To install it, we need to install several components first. Start with installing Java (provides the runtime environment for theHive), then Cassandra (stores and manages incident data), followed by Elasticsearch (enables fast, real-time search and retrieval of incident data), and finally, theHive.

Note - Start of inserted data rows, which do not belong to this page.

/-- Its lane 0 is posted and takes slot 20 of home 3. -/
theorem firstIssues_addPosted : firstIssues addPosted prox (fun q =>
    let f := addPostedForm
    decide (∀ l ∈ q.lanes, anyMalformed [q.src f.a l, q.srcB f.b l, q.src f.c l] = false)
      && decide ((prox.issued addPosted q).judgeSlots q ((f.posted q).map fun l => (l, f.home q l)) = .got [(0, 20)])) = true := by
  decide +kernel

/-- The proxy that lane 0 of v8 becomes is what "lane 32 of v7" holds from then on. -/
theorem keepsNewest_addPosted : keepsNewest addPosted prox 0 (.v 7 32) = some false := by
  decide +kernel

/-- Refutes O21, at the last clause of its first part: no target but the participant lanes of v8 is to change, and "lane 32 of v7", which is
lane 0 of v8, does. -/
theorem not_proxyOperands : ¬ Obligations.ProxyOperands := by
  unfold Obligations.ProxyOperands
  intro h
  obtain ⟨hposts, -, -⟩ := h
  obtain ⟨q, hi, hwid, hq⟩ := issues_of_firstIssues firstIssues_addPosted rfl
  rw [Bool.and_eq_true, decide_eq_true_eq, decide_eq_true_eq] at hq
  obtain ⟨hlanes, hslots⟩ := hq
  obtain ⟨t, he, -, -, -, hkeep⟩ := hposts addPosted addPostedForm prox q 8 [(0, 20)] rfl rfl rfl hi hlanes hslots
  refine newest_changed keepsNewest_addPosted he (hwid ▸ hkeep (.v 7 32) fun l _ heq => ?_)
  cases heq

/-! MAT of lanes that hold values. -/

/-- v8 := v1; no lane of v1 holds a proxy in `unit`, and lane 1 holds 1. -/
def matPlain : Instr := .mat nh (.v 8) (.v 1)

theorem firstIssues_matPlain : firstIssues matPlain unit (fun q => plain q fun l => [q.src (.v 1) l]) = true := by
  decide +kernel

/-- "Lane 33 of v7" becomes 1 with lane 1 of v8. -/
theorem keepsNewest_matPlain : keepsNewest matPlain unit 0 (.v 7 33) = some false := by
  decide +kernel

/-- Refutes O23, at its clause of MAT without a proxy, which is to write the lanes of v8 and no other target: "lane 33 of v7" is lane 1 of v8
(`lane_beyond`). -/
theorem not_crossings : ¬ Obligations.Crossings := by
  unfold Obligations.Crossings
  intro h
  obtain ⟨-, -, hcopies⟩ := h
  obtain ⟨q, hi, hwid, hq⟩ := issues_of_firstIssues firstIssues_matPlain rfl
  obtain ⟨t, he, -, -, -, hkeep, -⟩ := hcopies unit q nh (.v 8) (.v 1) hi (untagged_of_plain hq)
  exact newest_changed keepsNewest_matPlain he (hwid ▸ hkeep (.v 7 33) (ne_of_mem_laneWrites (by decide)))

/-! PXREL of a lane that holds a proxy. -/

/-- Lane 0 of v7 gives up the proxy that it holds in `prox`. -/
def releasePosted : Instr := .pxrel nh (.v 7)

theorem firstIssues_releasePosted : firstIssues releasePosted prox (fun q => decide (∀ l ∈ q.lanes, anyMalformed [q.vlane 7 l] = false)) = true := by
  decide +kernel

/-- "Lane 32 of v6" held that proxy, and becomes 0. -/
theorem keepsNewest_releasePosted : keepsNewest releasePosted prox 0 (.v 6 32) = some false := by
  decide +kernel

/-- Refutes O24, at its clause of PXREL, which is to write the tagged lanes of v7 and no other target: "lane 32 of v6" is lane 0 of v7
(`lane_beyond`). -/
theorem not_proxyInstructions : ¬ Obligations.ProxyInstructions := by
  unfold Obligations.ProxyInstructions
  intro h
  obtain ⟨-, -, hreleases, -⟩ := h
  obtain ⟨q, hi, hwid, hq⟩ := issues_of_firstIssues firstIssues_releasePosted rfl
  obtain ⟨t, he, ⟨-, -, -, hkeep, -⟩, -⟩ := hreleases prox q nh 7 hi (of_decide_eq_true hq)
  refine newest_changed keepsNewest_releasePosted he (hwid ▸ hkeep (.v 6 32) fun e hmem heq => ?_)
  obtain ⟨l, -, rfl⟩ := List.mem_map.mp hmem
  cases heq

/-! ATOM of a lane whose index is a proxy. -/

/-- ATOM.add of v1 at the index v7, of which lane 0 holds a proxy in `prox`. -/
def atomPosted : Instr := .atom nh .add false (.v 1) (.s 2) (byProxy .plain .wave false)

/-- Its lane 0 is posted, and its D lane takes slot 20 of home 3. -/
theorem firstIssues_atomPosted : firstIssues atomPosted (cached prox) (fun q =>
    let m := byProxy .plain .wave false
    let u := (cached prox).issued atomPosted q
    let posted := q.postedLanes (.v 1) 1 m
    let ps := q.atomPieces u .add false (.v 1) (.s 2) m (q.lanes.filter fun l => !posted.contains l)
    !q.badFrame (.s 2) && decide (∀ p ∈ ps, p.2 = none) && !u.piecesNoPlane q.w.ctx (ps.map (·.1))
      && decide (∀ l ∈ q.lanes, anyMalformed (q.index m l :: q.dataWords (.v 1) 1 l) = false)
      && decide (u.judgeSlots q (posted.map fun l => (l, homeOfLane (q.index m l :: q.dataWords (.v 1) 1 l))) = .got [(0, 20)])) = true := by
  decide +kernel

/-- The proxy that lane 0 of v1 becomes is what "lane 32 of v0" holds from then on. -/
theorem keepsNewest_atomPosted : keepsNewest atomPosted (cached prox) 0 (.v 0 32) = some false := by
  decide +kernel

/-- Refutes O27, at the clause of its posted lanes that no target but their D lanes changes: "lane 32 of v0" is lane 0 of v1. -/
theorem not_atomicsAsk : ¬ Obligations.AtomicsAsk := by
  unfold Obligations.AtomicsAsk
  intro h
  obtain ⟨q, hi, hwid, hq⟩ := issues_of_firstIssues firstIssues_atomPosted rfl
  simp only [Bool.and_eq_true, decide_eq_true_eq, Bool.not_eq_true'] at hq
  obtain ⟨⟨⟨⟨hbase, hps⟩, hplane⟩, hwords⟩, hslots⟩ := hq
  obtain ⟨t, he, -, -, hkeep, -⟩ :=
    (h (cached prox) q nh .add false (.v 1) (.s 2) (byProxy .plain .wave false) hi hbase hps hplane).2 rfl hwords [(0, 20)] hslots
  refine newest_changed keepsNewest_atomPosted he (hwid ▸ hkeep (.v 0 32) fun r l hr _ heq => ?_)
  cases hr
  cases heq

/-! A home's store, and another wave's store that waits for an entry of the same core's store buffer. -/

/-- A store of one lane that has met its page and waits for an entry. -/
def stuckStore : Req :=
  ⟨20, 0, .st nh .w32 (.v 1) (.s 2) (.offset 0), 0, 0x10000, 0, 1, [⟨0, 0, 4, 0x14000, .mem 0x14000 0, .ready, [1, 2, 3, 4], 0, 0⟩], [], some 0, []⟩

/-- Its wave, in a region that its handler has opened; its 16 entries and the 512 that the core shares are in use. -/
def waveStuck : Wave :=
  { firstWave with
    handler := some ⟨0, 0xFFFFFFFF, 0⟩, region := some ⟨0x10000, 0xFFFFFFFF, [], [], [], 0, none, 0⟩, reqs := [stuckStore]
    sb := (List.range 528).map fun k => ⟨k, k, 0, 0, 0, [⟨0, 0, 0, 0, none⟩]⟩ }

/-- A store of wave 0 stands performable in the queue of home 3, and that wave beside it. -/
def besideStuck : State := (begun (homed [queued1]) 3 0 2 0x10004).setWave 1 waveStuck

theorem performable_besideStuck :
    besideStuck.homeq.find? (fun h => h.id == queued1.id && h.home == queued1.home) = some queued1
      ∧ (tfind besideStuck.waves 0).isSome = true ∧ besideStuck.queuedClear queued1 = true
      ∧ besideStuck.accessDone 3 0 2 (besideStuck.place 0x10004 / 32) = true ∧ besideStuck.isPeer 0x10004 = false
      ∧ besideStuck.storeStop (some (3, 8, 0)) 0 (0x10004 / 32) 0 4 = none := by
  decide +kernel

/-- The store that still finds no entry traps in its region; in the handler that trap is unrecovered, and the grid's waves lose their registers. -/
theorem keepsNewest_besideStuck : keepsNewest (.homeStorePerform 3 8) besideStuck 0 (.v 1 1) = some false := by
  decide +kernel

/-- Refutes O42, at its clause of a queued store, which says that the registers of every wave stay. Once the store is performed, the core's
stores that wait for an entry try again (R264); one that overflows in its region traps (R219), and a trap in a handler drains the grid (R313). No
run of the model is known to leave such a store waiting, but the statement speaks of every state. -/
theorem not_homesAnswer : ¬ Obligations.HomesAnswer := by
  unfold Obligations.HomesAnswer
  intro h
  obtain ⟨-, -, -, -, -, -, hperforms, -⟩ := h
  obtain ⟨hfind, hwave, hclear, hdone, hpeer, hstop⟩ := performable_besideStuck
  obtain ⟨w, hw⟩ := Option.isSome_iff_exists.mp hwave
  obtain ⟨t, he, hkeep, -⟩ := hperforms besideStuck queued1 w _ _ _ _ _ hfind rfl rfl hw hclear hdone hpeer hstop (by decide)
  exact newest_changed keepsNewest_besideStuck he (hkeep 0 (.v 1 1))

end Sys2Proof.Machine
end

section
/-! PROOFS. Scratchpad accesses at issue (R119, R122, R125, R255, R270, R272, R273): one request, whose pieces stand at the ports of their
places. -/

namespace Sys2Proof.Machine

/- One proof at a time: many at once cost a thread, and its stack, each. -/
set_option Elab.async false

/-! An acquire in waiting changes nothing but the acquires of its wave. -/

theorem newest_acqs (w : Wave) (l : List Acq) (x : Target) : ({ w with acqs := l } : Wave).newest x = w.newest x := by cases x <;> rfl

theorem quiet_addAcq (q : Iss) (s : State) (seq : Nat) (loads : Option Nat) (cnt : List Nat) : Quiet q s (s.addAcq q.wid seq loads cnt) :=
  quiet_modWave q s fun w => newest_acqs w _

theorem Asked.addAcq {q : Iss} {i : Instr} {mask : Word} {ps : List Piece} {s t : State} (h : Asked q i mask ps s t) (seq : Nat)
    (loads : Option Nat) (cnt : List Nat) : Asked q i mask ps s (t.addAcq q.wid seq loads cnt) := by
  obtain ⟨hquiet, w, id, hw, hkeeps, hpassed, hreqs⟩ := h
  exact ⟨hquiet.trans (quiet_addAcq ..), _, id, tfind_modWave_some _ hw, hkeeps, hpassed, hreqs⟩

theorem addAcq_portq (s : State) (wid seq : Nat) (loads : Option Nat) (cnt : List Nat) : (s.addAcq wid seq loads cnt).portq = s.portq :=
  State.modWave_portq s wid fun w => { w with acqs := w.acqs ++ [⟨s.nextId, seq, loads, cnt⟩] }

theorem addRel_portq (s : State) (wid : Nat) (scope : Scope) (seq : Nat) (cnt : List Nat) (cont : Cont) (split : Nat) (pc : DWord)
    (word : BitVec 96) (lanes : Word) : (s.addRel wid scope seq cnt cont split pc word lanes).portq = s.portq := by
  unfold State.addRel
  split <;> simp only [State.modWave_portq]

To complete this, use the following commands:
1
2
# Installing Dependences
apt install wget gnupg apt-transport-https git ca-certificates ca-certificates-java curl software-properties-common python3-pip lsb-release
1
2
3
4
5
6
7
# Installing Java
wget -qO- https://apt.corretto.aws/corretto.key | sudo gpg --dearmor -o /usr/share/keyrings/corretto.gpg
echo "deb [signed-by=/usr/share/keyrings/corretto.gpg] https://apt.corretto.aws stable main" | sudo tee -a /etc/apt/sources.list.d/corretto.sources.list
sudo apt update
sudo apt install java-common java-11-amazon-corretto-jdk
echo JAVA_HOME="/usr/lib/jvm/java-11-amazon-corretto" | sudo tee -a /etc/environment
export JAVA_HOME="/usr/lib/jvm/java-11-amazon-corretto"
1
2
3
4
5
# Installing Cassandra
wget -qO - https://downloads.apache.org/cassandra/KEYS | sudo gpg --dearmor -o /usr/share/keyrings/cassandra-archive.gpg
echo "deb [signed-by=/usr/share/keyrings/cassandra-archive.gpg] https://debian.cassandra.apache.org 40x main" | sudo tee -a /etc/apt/sources.list.d/cassandra.sources.list
sudo apt update
sudo apt install cassandra
1
2
3
4
5
6
# Installing Elasticsearch
wget -qO - https://artifacts.elastic.co/GPG-KEY-elasticsearch | sudo gpg --dearmor -o /usr/share/keyrings/elasticsearch-keyring.gpg
sudo apt-get install apt-transport-https
echo "deb [signed-by=/usr/share/keyrings/elasticsearch-keyring.gpg] https://artifacts.elastic.co/packages/7.x/apt stable main" | sudo tee /etc/apt/sources.list.d/elastic-7.x.list
sudo apt update
sudo apt install elasticsearch
1
2
3
4
5
# Installing theHive
wget -O- https://archives.strangebee.com/keys/strangebee.gpg | sudo gpg --dearmor -o /usr/share/keyrings/strangebee-archive-keyring.gpg
echo 'deb [signed-by=/usr/share/keyrings/strangebee-archive-keyring.gpg] https://deb.strangebee.com thehive-5.2 main' | sudo tee -a /etc/apt/sources.list.d/strangebee.list
sudo apt-get update
sudo apt-get install -y thehive
During installation, whenever you’re presented with the image below, press Enter.
Next Steps
With our Wazuh and TheHive servers successfully deployed, the next step involves configuring TheHive components and setting up our Wazuh agent, by adding our Windows 10 VM to Wazuh Manager.